╔══

/-- The bytes that an LQ or SQ instruction accesses as it starts, `base` being the value of its address register for a store;
a row of an `mld`. -/
def Core.span (c : Core) (e : QEntry) (base : Word) : Word × Nat :=
  let x := arg0 e.caps
  let at_ (imm : BitVec 8) (n : Nat) : Word × Nat := (base + sextN 8 imm * BitVec.ofNat 64 n, n)
  match e.instr with
  | .ldB _ _ a _ k | .ldBu _ _ a _ k => (c.ea a x k 1, 1)
  | .ldH _ _ a _ k | .ldHu _ _ a _ k => (c.ea a x k 2, 2)
  | .ldW _ _ a _ k | .ldWu _ _ a _ k | .ldroW _ _ a _ k | .ldxW _ _ a _ k => (c.ea a x k 4, 4)
  | .ldD _ _ a _ k | .ldroD _ _ a _ k | .ldxD _ _ a _ k => (c.ea a x k 8, 8)
  | .acq _ _ a _ _ => (c.areg a + x, 8)
  | .pf _ _ a _ _ => (c.areg a + x, 1)
  | .lv _ _ _ _ h1 w1 a => (c.areg a, blockBytes h1 w1)
  | .mld _ _ _ a _ =>
    (c.areg a + BitVec.ofNat 64 (bitsAt c.sys.mprog 0 16) * BitVec.signExtend 64 (BitVec.truncate 32 x), bitsAt x 48 16)
  | .pset _ _ a _ k => (c.ea a 0 k 64, 64)
  | .cbset _ _ a _ k => (c.ea a 0 k 16, 16)
  | .bind _ _ a _ k => (c.ea a 0 k 32, 32)
  | .tdef _ _ n count => (c.handle + BitVec.ofNat 64 (((c.image.map (·.tmoff)).getD 0) + 32 * n.toNat), 32 * count.toNat)
  | .amoAdd _ _ a _ _ _ _ _ _ | .amoAnd _ _ a _ _ _ _ _ _ | .amoOr _ _ a _ _ _ _ _ _ | .amoXor _ _ a _ _ _ _ _ _
  | .amoMin _ _ a _ _ _ _ _ _ | .amoMax _ _ a _ _ _ _ _ _ | .amoMinu _ _ a _ _ _ _ _ _ | .amoMaxu _ _ a _ _ _ _ _ _
  | .amoSwap _ _ a _ _ _ _ _ _ | .cas _ _ a _ _ _ => (c.areg a, 1)
  | .amoFadd _ _ a _ _ _ _ _ | .amoFmin _ _ a _ _ _ _ _ | .amoFmax _ _ a _ _ _ _ _ => (c.areg a, 1)
  | .stB _ _ _ _ k => at_ k 1
  | .stH _ _ _ _ k => at_ k 2
  | .stW _ _ _ _ k | .stxW _ _ _ _ k => at_ k 4
  | .stD _ _ _ _ k | .stxD _ _ _ _ k => at_ k 8
  | .relD _ _ _ _ _ => (base, 8)
  | .sv _ _ _ _ h1 w1 _ => (base, blockBytes h1 w1)
  | _ => (0, 0)

/-- The aligned 1 KiB blocks outside the window that `n` bytes touch: one entry of the request table each. -/
def QEntry.blocks (e : QEntry) (va : Word) (n : Nat) : Nat :=
  if n = 0 then 0
  else ((List.range ((va.toNat % 1024 + n + 1023) / 1024)).filter fun k =>
    (e.window (va - BitVec.ofNat 64 (va.toNat % 1024) + BitVec.ofNat 64 (1024 * k))).isNone).length

/-- The window through which an instruction's addresses go: `tdef` reads the image whatever SPBASE says (R215). -/
def QEntry.windowed (e : QEntry) : QEntry :=
  match e.instr with
  | .tdef .. => { e with spbase := 0 }
  | _ => e

/-- The entries an instruction takes as it starts. -/
def Core.entriesFor (c : Core) (e : QEntry) (base : Word) : Nat := e.windowed.blocks (c.span e base).1 (c.span e base).2

/-- The entries an instruction at the head of a queue holds: all of them from its start on. -/
def Core.headEntries (c : Core) (q : List QEntry) : Nat :=
  match q with
  | e :: _ => if e.state = .begun then c.entriesFor e e.base else 0
  | [] => 0

/-- The entries in use: the accesses in execution, and completed stores that have not been acknowledged. -/
def Core.entriesHeld (c : Core) : Nat :=
  c.headEntries c.queues.lq + c.headEntries c.queues.sq +
    (if c.caches.stores.isEmpty then 0
     else (((c.caches.stores.filter fun w => !w.home).map fun w => (w.store, w.pa / 1024)).eraseDups).length)

/-- All entries that an instruction needs are free. -/
def Core.tableRoom (c : Core) (e : QEntry) (base : Word) : Bool := decide (c.entriesHeld + c.entriesFor e base ≤ 8192)

/-! ### The head of a queue -/

/-- ILLEGAL found by the queue's own check: TRAPINFO [33:32] is 0b11 (R347). -/
def QEntry.refused (s : State) (e : QEntry) : Attempt := .trap s causeIllegal (illegalInfo e.word 3) none

/-- A word that a protected phase does not allow (R374). -/
def Core.phaseForbids (c : Core) : Bool := c.phase.isSome && !c.tl

/-- An entry that starts waits for a token, unless it has taken it before a trap set it aside. -/
def QEntry.lacks (e : QEntry) (lq : Bool) : Bool := e.waits lq && e.state == .waiting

╚══

What you need to do> Could you work out how many lines in the material contain the word "List"? Reply with the number only.

Written answer> 2